Film ve dizilerde kendine sıkça yer edinen, her zaman “Acaba gelecekte böyle bir hastalık olur mu?” dediğimiz zombiliğin şu anki gerçekliği konusunda yanılıyoruz. Aslında hepimiz belirli bir müddet “zombi” sayılıyoruz. Nasıl mı?
Öldükten sonraki saatlerde insan beynindeki bazı hücreler hala aktiftir. Chicago Illinois Üniversitesi'nin yeni araştırmasına göre, bazı hücreler aktivitelerini daha da artırıyor ve devasa boyutlara ulaşıyor. Scientific Reports dergisinde yeni yayınlanan bir çalışmada, UIC araştırmacıları, rutin beyin ameliyatı sırasında toplanan taze beyin dokusunda gen aktivitesini, ölümü simüle etmek için çıkarıldıktan sonra birkaç kez analiz ettiler. Bazı hücrelerde gen aktivitesinin aslında ölümden sonra arttığını bulmuşlardı. Bu “zombi genler” hücresine özgü ismiyle inflamatuar hücreler. Araştırmacılar, bu glial hücrelerin ölümden birkaç saat sonra uzun kol benzeri uzantıların büyüdüğünü ve filizlendiğini gözlemledi.
John S. Garvin profesörü ve Nöroloji ve Rehabilitasyon Başkanı Dr. Jeffrey Loeb, "glial hücrelerin ölümden sonra genişlemesi, iltihaplı oldukları ve işlerinin oksijen yoksunluğu veya inme gibi beyin yaralanmalarından sonra işleri temizlemektir" diye dile getirdi. Loeb önemli olanın bu keşfin etkileri olduğunu söyledi. Loeb ve ekibi, taze insan beyin dokusunda gen aktivitesinin, nörolojik bozukluğu olmayan insanlardan veya otizmden alzheimer'a kadar çok çeşitli nörolojik bozuklukları olan insanlardan ölüm sonrası beyin gen aktivitesinin yayınlanmış raporlarından hiçbiriyle eşleşmediğini farketti. Bu sebeple bir adet ölüm sonrası simülasyonu çalışması yaptılar. Otizm, şizofreni ve alzheimer hastalığı gibi beyinsel bozukluklara tedaviler bulmak için ölüm sonrası insan beyin dokularını kullanan araştırma çalışmalarının çoğu, ölüm sonrası gen veya hücre aktivitesini hesaba katmaz.

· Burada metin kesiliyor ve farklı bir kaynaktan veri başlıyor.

-- ==== Sys2Proof/Word.lean ====
section
/-! DEFINITION. The word type of the command interface, bytes, and the one-bit line level (00_scope.md R10, R13). -/

namespace Sys2Proof

/-- A header, operand or result word (30_encoding.md R80). -/
abbrev Word := BitVec 32

/-- One byte of a serialized frame (30_encoding.md R98). -/
abbrev Byte := BitVec 8

/-- A line level or a stored level, one bit: LOW is 0, HIGH is 1 (00_scope.md R13). -/
inductive Level where
  | low
  | high
deriving DecidableEq, Repr

end Sys2Proof
end

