-- ==== Sys2Proof/Machine/Motor.lean ====
section
/-! DEFINITION. The Motor Controller and its regulation loop, and the meanings of the MOT commands (42_motor.md). -/

namespace Sys2Proof.Machine

open Sys2Proof

/-- `AssertDirection(m, fwd)` (42_motor.md R182): the pin of the direction high, the other low; the enable is active low. -/
def assertDirection (w : Wiring) (fwd : Bool) (s : State) : State :=
  match w with
  | .dual a b =>
    if fwd then forceLevel b .low (forceLevel a .high s) else forceLevel a .low (forceLevel b .high s)
  | .dirPwm d _ none => forceLevel d (if fwd then .high else .low) s
  | .dirPwm d _ (some en) => forceLevel en .low (forceLevel d (if fwd then .high else .low) s)

/-- `PowerPin(m)` (42_motor.md R183): the pin that carries the PWM signal, and whether the power is complemented. -/
def powerPin (w : Wiring) (dir : Direction) : Option (Nat × Bool) :=
  match w, dir with
  | .dirPwm _ p _, _ => some (p, false)
  | .dual _ b, .forward => some (b, true)
  | .dual a _, .backward => some (a, true)
  | .dual _ _, .stopped => none

/-- `DeEnergize(m)` (42_motor.md R184): the direction pin of a DIRPWM wiring is not written. -/
def deEnergize (w : Wiring) (s : State) : State :=
  match w with
  | .dual a b => forceLevel b .low (forceLevel a .low s)
  | .dirPwm _ p none => forceLevel p .low s
  | .dirPwm _ p (some en) => forceLevel p .low (forceLevel en .high s)

/-- `SetPowerCore(m, pw)` (42_motor.md R185). -/
def setPowerCore (m : Nat) (w : Wiring) (pw : Int) (s : State) : State :=
  let pc := clampPower pw
  let s1 := s.modMotor m (fun x => { x with power := BitVec.ofNat 8 pc })
  if pc = 0 then deEnergize w s1
  else
    match powerPin w (s1.motor m).dir with
    | none => s1
    | some (q, inv) => aWriteCore q (if inv then 255 - pc else pc) s1

/-- `Stop(m)` (42_motor.md R186). -/
def stopMotor (m : Nat) (w : Wiring) (s : State) : State :=
  deEnergize w (s.modMotor m (fun x => { x with regulated := false, power := 0, dir := .stopped }))

/-- `Go(m, fwd, pw)`: direction first, power last (42_motor.md R187). -/
def goMotor (m : Nat) (w : Wiring) (fwd : Bool) (pw : Int) (s : State) : State :=
  let s1 := s.modMotor m (fun x => { x with regulated := false, dir := if fwd then .forward else .backward })
  setPowerCore m w pw (assertDirection w fwd s1)

/-- `PosSnap(m)`: one racing read of the motor's encoder (42_motor.md R181). -/
abbrev posSnap (mc : MotorConfig) (s : State) : Int := s.readPos mc.encOf

/-- `StartRegulation(m, rate, g, P)` (42_motor.md R189). -/
def startRegulation (m : Nat) (w : Wiring) (rate g p : Int) (s : State) : State :=
  let t := s.nowMillis
  let s1 := s.tickClock.modMotor m
    (fun x => { x with goal := g, tps := BitVec.ofInt 32 rate, lastT := t, lastPos := p })
  setRegulated m true (goMotor m w (decide (p < g)) s.cfg.seedPower s1)

/-- `NextPower(pw, rate, tps)` (42_motor.md R192): the stall test comes first. -/
def nextPower (c : Config) (pw rate : Nat) (tps : Int) : Nat :=
  if rate = 0 then (if pw < c.seedPower then c.seedPower else 2 * pw)
  else if tps < rate then c.down pw
  else if (rate : Int) < tps then c.up pw
  else pw

/-- The goal of an episode is reached (42_motor.md R193). -/
def goalReached (x : Motor) (p : Int) : Bool :=
  match x.dir with
  | .stopped => false
  | .forward => decide (x.goal ≤ p)
  | .backward => decide (p ≤ x.goal)

/-- The milliseconds since the last check, `uwrap_32(now - lastT)` (42_motor.md R193, 70_reset_and_hazards.md R285). -/
def elapsed (x : Motor) (now : Nat) : Nat := (BitVec.ofNat 32 now - x.lastT).toNat

/-- The achieved rate, `abs(P - lastPos) * RATE_SCALE` (42_motor.md R193). -/
def achievedRate (c : Config) (x : Motor) (p : Int) : Nat := (p - x.lastPos).natAbs * c.rateScale

/-- The correction of a check: a new power, then the bookkeeping (42_motor.md R193). -/
def correct (m : Nat) (w : Wiring) (now : Nat) (p : Int) (s : State) : State :=
  let x := s.motor m
  let s1 := setPowerCore m w (nextPower s.cfg x.power.toNat (achievedRate s.cfg x p) x.tps.toInt) s
  s1.modMotor m (fun y => { y with lastT := BitVec.ofNat 32 now, lastPos := p })

/-- The body of MOT.CHECK for an existing motor (42_motor.md R193). -/
def checkMotor (m : Nat) (mc : MotorConfig) (now : Nat) (s : State) : State :=
  let x := s.motor m
  if x.regulated then
    if goalReached x (posSnap mc s) then stopMotor m mc.wiring s
    else if elapsed x now < s.cfg.checkInterval then s
    else correct m mc.wiring now (posSnap mc s) s
  else s

/-- MOT.STOP (42_motor.md R186). -/
def execMotStop (m : Nat) (s : State) : Host.Outcome State Fault Refusal :=
  match s.cfg.motors[m]? with
  | none => complete 0 s
  | some mc => complete 0 (stopMotor m mc.wiring s)

/-- MOT.GO (42_motor.md R187). -/
def execMotGo (m : Nat) (forward : Bool) (power : Int) (s : State) : Host.Outcome State Fault Refusal :=
  match s.cfg.motors[m]? with
  | none => complete 0 s
  | some mc => complete 0 (goMotor m mc.wiring forward power s)

/-- MOT.SETPOWER (42_motor.md R188). -/
def execMotSetPower (m : Nat) (power : Int) (s : State) : Host.Outcome State Fault Refusal :=
  match s.cfg.motors[m]? with
  | none => complete 0 s
  | some mc => complete 0 (setPowerCore m mc.wiring power s)

/-- MOT.GOFOR: the goal is `wrap(P + ticks)` (42_motor.md R191). -/
def execMotGoFor (m : Nat) (rate ticks : Int) (s : State) : Host.Outcome State Fault Refusal :=
  match s.cfg.motors[m]? with
  | none => complete 0 s
  | some mc =>
    complete 0 (startRegulation m mc.wiring rate (wrapTo s.cfg.posWidth (posSnap mc s + ticks)) (posSnap mc s) s)

/-- MOT.GOTO: the goal is `wrap(goal)` (42_motor.md R190). -/
def execMotGoTo (m : Nat) (rate goal : Int) (s : State) : Host.Outcome State Fault Refusal :=
  match s.cfg.motors[m]? with
  | none => complete 0 s
  | some mc => complete 0 (startRegulation m mc.wiring rate (wrapTo s.cfg.posWidth goal) (posSnap mc s) s)

/-- MOT.CHECK (42_motor.md R193). -/
def execMotCheck (m now : Nat) (s : State) : Host.Outcome State Fault Refusal :=
  match s.cfg.motors[m]? with
  | none => complete 0 s
  | some mc => complete 0 (checkMotor m mc now s)

/-- MOT.MOVING: 1 unless the motor is stopped (42_motor.md R194). -/
def execMotMoving (m : Nat) (s : State) : Host.Outcome State Fault Refusal :=
  match s.cfg.motors[m]? with
  | none => complete 0 s
  | some _ => complete (if (s.motor m).dir = .stopped then 0 else 1) s

/-- MOT.ENCPOS: the motor's encoder position, as a racing read (42_motor.md R195). -/
def execMotEncPos (m : Nat) (s : State) : Host.Outcome State Fault Refusal :=
  match s.cfg.motors[m]? with
  | none => complete 0 s
  | some mc => complete (posWord (posSnap mc s)) s

end Sys2Proof.Machine
end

Loeb, “Çoğu çalışma, kalp atmayı bıraktığında beyindeki her şeyin durduğunu varsayıyor, ancak bu böyle değil" dedi. "Bulgularımız insan beyin dokuları üzerindeki araştırmaları yorumlamak için gerekli olacak. Şimdiye kadar bu değişiklikleri ölçmedik.”

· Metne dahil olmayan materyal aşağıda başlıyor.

/-- MOT.SETPOWER: the clamped power is stored, direction and regulation stay; power 0 de-energizes; power above 0 writes only the pin that
carries the power (R183: the PWM pin of a DIRPWM wiring at the power, in DUAL wiring the pin opposite to the direction at the complement,
and while stopped no pin); the direction pin of a DIRPWM wiring is never written, and at powers 0 and 255 every stored duty and compare value is kept (42_motor.md R183, R184, R185, R188, 41_pwm.md R150). -/
def Obligations.SetPowerStoresAndAppliesThePower : Prop :=
  ∀ (s : State) (m : Nat) (mc : MotorConfig) (pw : Int), s.Inv → s.cfg.motors[m]? = some mc →
    ∃ t, exec (.motSetPower m pw) s = .next t ∧ t.resp = ⟨.ok, 0⟩ ∧ MotorOnly m mc.wiring s t ∧ t.clock = s.clock ∧
      t.motor m = { s.motor m with power := BitVec.ofInt 8 (min (max pw 0) 255) } ∧
      (pw ≤ 0 → t.deEnergized mc.wiring) ∧ (pw ≤ 0 ∨ 255 ≤ pw → DutiesKept [] s t) ∧
      (∀ d p en, mc.wiring = .dirPwm d p en → t.pin? d = s.pin? d ∧ OutputsOnly (p :: en.toList) s t) ∧
      (0 < pw → ∀ d p en, mc.wiring = .dirPwm d p en → t.carries p (min pw 255).toNat ∧ OutputsOnly [p] s t) ∧
      (0 < pw → ∀ a b, mc.wiring = .dual a b →
        ((s.motor m).dir = .forward → t.carries b (255 - (min pw 255).toNat) ∧ OutputsOnly [b] s t) ∧
        ((s.motor m).dir = .backward → t.carries a (255 - (min pw 255).toNat) ∧ OutputsOnly [a] s t) ∧
        ((s.motor m).dir = .stopped → t.pin = s.pin ∧ t.grp = s.grp))

/-- MOT.GOTO starts an episode: goal, rate, clock, position snapshot, direction by the sign of goal minus position, seed power, and
regulation armed; the pins are driven as MOT.GO drives them, stored duties and compare values with them (42_motor.md R187, R189,
R190). -/
def Obligations.GoToStartsAnEpisode : Prop :=
  ∀ (s : State) (m : Nat) (mc : MotorConfig) (rate goal : Int), s.Inv → s.cfg.motors[m]? = some mc →
    ∃ t, exec (.motGoTo m rate goal) s = .next t ∧ t.resp = ⟨.ok, 0⟩ ∧ MotorOnly m mc.wiring s t ∧
      t.clock = some s.nowMillis ∧
      t.motor m =
        { dir := if s.readPos mc.encOf < wrapTo s.cfg.posWidth goal then .forward else .backward,
          power := BitVec.ofNat 8 s.cfg.seedPower, regulated := true, goal := wrapTo s.cfg.posWidth goal,
          tps := BitVec.ofInt 32 rate, lastT := s.nowMillis, lastPos := s.readPos mc.encOf } ∧
      t.driven (decide (s.readPos mc.encOf < wrapTo s.cfg.posWidth goal)) s.cfg.seedPower mc.wiring ∧
      DutiesKept (modulated mc.wiring (decide (s.readPos mc.encOf < wrapTo s.cfg.posWidth goal)) s.cfg.seedPower) s t

/-- MOT.GOFOR starts the episode whose goal is the position plus the ticks, wrapped, as MOT.GOTO does (42_motor.md R189, R191). -/
def Obligations.GoForStartsAnEpisode : Prop :=
  ∀ (s : State) (m : Nat) (mc : MotorConfig) (rate ticks : Int), s.Inv → s.cfg.motors[m]? = some mc →
    ∃ t, exec (.motGoFor m rate ticks) s = .next t ∧ t.resp = ⟨.ok, 0⟩ ∧ MotorOnly m mc.wiring s t ∧
      t.clock = some s.nowMillis ∧
      t.motor m =
        { dir := if s.readPos mc.encOf < wrapTo s.cfg.posWidth (s.readPos mc.encOf + ticks) then .forward
            else .backward,
          power := BitVec.ofNat 8 s.cfg.seedPower, regulated := true,
          goal := wrapTo s.cfg.posWidth (s.readPos mc.encOf + ticks),
          tps := BitVec.ofInt 32 rate, lastT := s.nowMillis, lastPos := s.readPos mc.encOf } ∧
      t.driven (decide (s.readPos mc.encOf < wrapTo s.cfg.posWidth (s.readPos mc.encOf + ticks))) s.cfg.seedPower
        mc.wiring ∧
      DutiesKept (modulated mc.wiring (decide (s.readPos mc.encOf < wrapTo s.cfg.posWidth (s.readPos mc.encOf + ticks)))
        s.cfg.seedPower) s t

/-- MOT.CHECK: nothing outside regulation; a stop at the goal; nothing before the interval has passed; else the power setter with the
next power, and the bookkeeping (42_motor.md R193). -/
def Obligations.CheckRegulates : Prop :=
  ∀ (s : State) (m now : Nat) (mc : MotorConfig), s.Inv → s.cfg.motors[m]? = some mc →
    ((s.motor m).regulated = false → exec (.motCheck m now) s = .next (s.respond 0)) ∧
    ((s.motor m).regulated = true → atGoal (s.motor m) (s.readPos mc.encOf) →
      exec (.motCheck m now) s = exec (.motStop m) s) ∧
    ((s.motor m).regulated = true → ¬atGoal (s.motor m) (s.readPos mc.encOf) →
      uwrapTo 32 ((now : Int) - (s.motor m).lastT.toNat) < s.cfg.checkInterval →
      exec (.motCheck m now) s = .next (s.respond 0)) ∧
    ((s.motor m).regulated = true → ¬atGoal (s.motor m) (s.readPos mc.encOf) →
      s.cfg.checkInterval ≤ uwrapTo 32 ((now : Int) - (s.motor m).lastT.toNat) →
      ∃ u, exec (.motSetPower m (nextPower s.cfg (s.motor m).power.toNat
          ((s.readPos mc.encOf - (s.motor m).lastPos).natAbs * (1000 / s.cfg.checkInterval))
          (s.motor m).tps.toInt)) s = .next u ∧
        exec (.motCheck m now) s = .next (u.modMotor m (fun x =>
          { x with lastT := BitVec.ofNat 32 now, lastPos := s.readPos mc.encOf })))

/-- The correction step: stall escalation first, then the ratio steps, then on target (42_motor.md R192). -/
def Obligations.NextPowerRule : Prop :=
  ∀ (c : Config) (pw rate : Nat) (tps : Int),
    (rate = 0 → pw < c.seedPower → nextPower c pw rate tps = c.seedPower) ∧
    (rate = 0 → c.seedPower ≤ pw → nextPower c pw rate tps = 2 * pw) ∧
    (rate ≠ 0 → (rate : Int) > tps → nextPower c pw rate tps = c.down pw) ∧
    (rate ≠ 0 → (rate : Int) < tps → nextPower c pw rate tps = c.up pw) ∧
    (rate ≠ 0 → (rate : Int) = tps → nextPower c pw rate tps = pw)

/-- With the default POWER_UP, a correction below target raises the power exactly from 10 on, holds 255, and the stall branch doubles
from the default seed (42_motor.md R198). -/
def Obligations.CorrectionsBelowTargetRaiseThePower : Prop :=
  ∀ (c : Config), c.powerUp = powerUpDefault →
    (∀ (p rate : Nat) (tps : Int), p ≤ 255 → 0 < rate → (rate : Int) < tps →
      (p < nextPower c p rate tps ↔ 10 ≤ p) ∧ (p ≤ 9 → nextPower c p rate tps = p) ∧
      (10 ≤ p → p < 255 → p < clampPower (nextPower c p rate tps)) ∧
      (p = 255 → nextPower c p rate tps = 280 ∧ clampPower (nextPower c p rate tps) = 255)) ∧
    (c.seedPower = 16 → ∀ tps : Int, clampPower (nextPower c 16 0 tps) = 32 ∧ clampPower (nextPower c 32 0 tps) = 64 ∧
      clampPower (nextPower c 64 0 tps) = 128 ∧ clampPower (nextPower c 128 0 tps) = 255)

/-- Power 0 is sticky: a disasserted enable stays high, and a low asserted pin stays low, under every MOT.SETPOWER and MOT.CHECK
(70_reset_and_hazards.md R280). -/
def Obligations.PowerZeroIsSticky : Prop :=
  ∀ (s t : State) (m : Nat) (mc : MotorConfig) (pw : Int) (now : Nat), s.Inv → s.cfg.motors[m]? = some mc →
    (exec (.motSetPower m pw) s = .next t ∨ exec (.motCheck m now) s = .next t) →
    (∀ d p e, mc.wiring = .dirPwm d p (some e) → s.forced e .high → t.forced e .high) ∧
    (∀ a b, mc.wiring = .dual a b →
      ((s.motor m).dir = .forward → s.forced a .low → t.forced a .low) ∧
      ((s.motor m).dir = .backward → s.forced b .low → t.forced b .low))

“Zombi genleri”n azaldığı aynı zamanda aktiviteleri arttığı görüldü. Ölüm sonrası değişikliklerin paterni yaklaşık 12 saatte zirveye ulaştı. Ekip, "Bulgularımız insan dokusu araştırma programlarını atmamız gerektiği anlamına gelmiyor, sadece araştırmacıların bu genetik ve hücresel değişiklikleri hesaba katması ve bu değişikliklerin büyüklüğünü en aza indirgemek gerekiyor.” dedi.
İnsan beyni hala bilim ve tıp dünyasında tam anlamıyla çözülememiştir. Bu araştırma sonucunda beynin aslında düşündüğümüzden çok daha fazla çalışmaya devam edebildiği görülmüştür. Bu genlerin aktivitesinden yola çıkarılarak beyinsel yapıyı bozan birçok hastalığın işleyişi daha rahat gözlenebilecek ve alternatif tedavi yöntemleri ortaya sunulabilecek.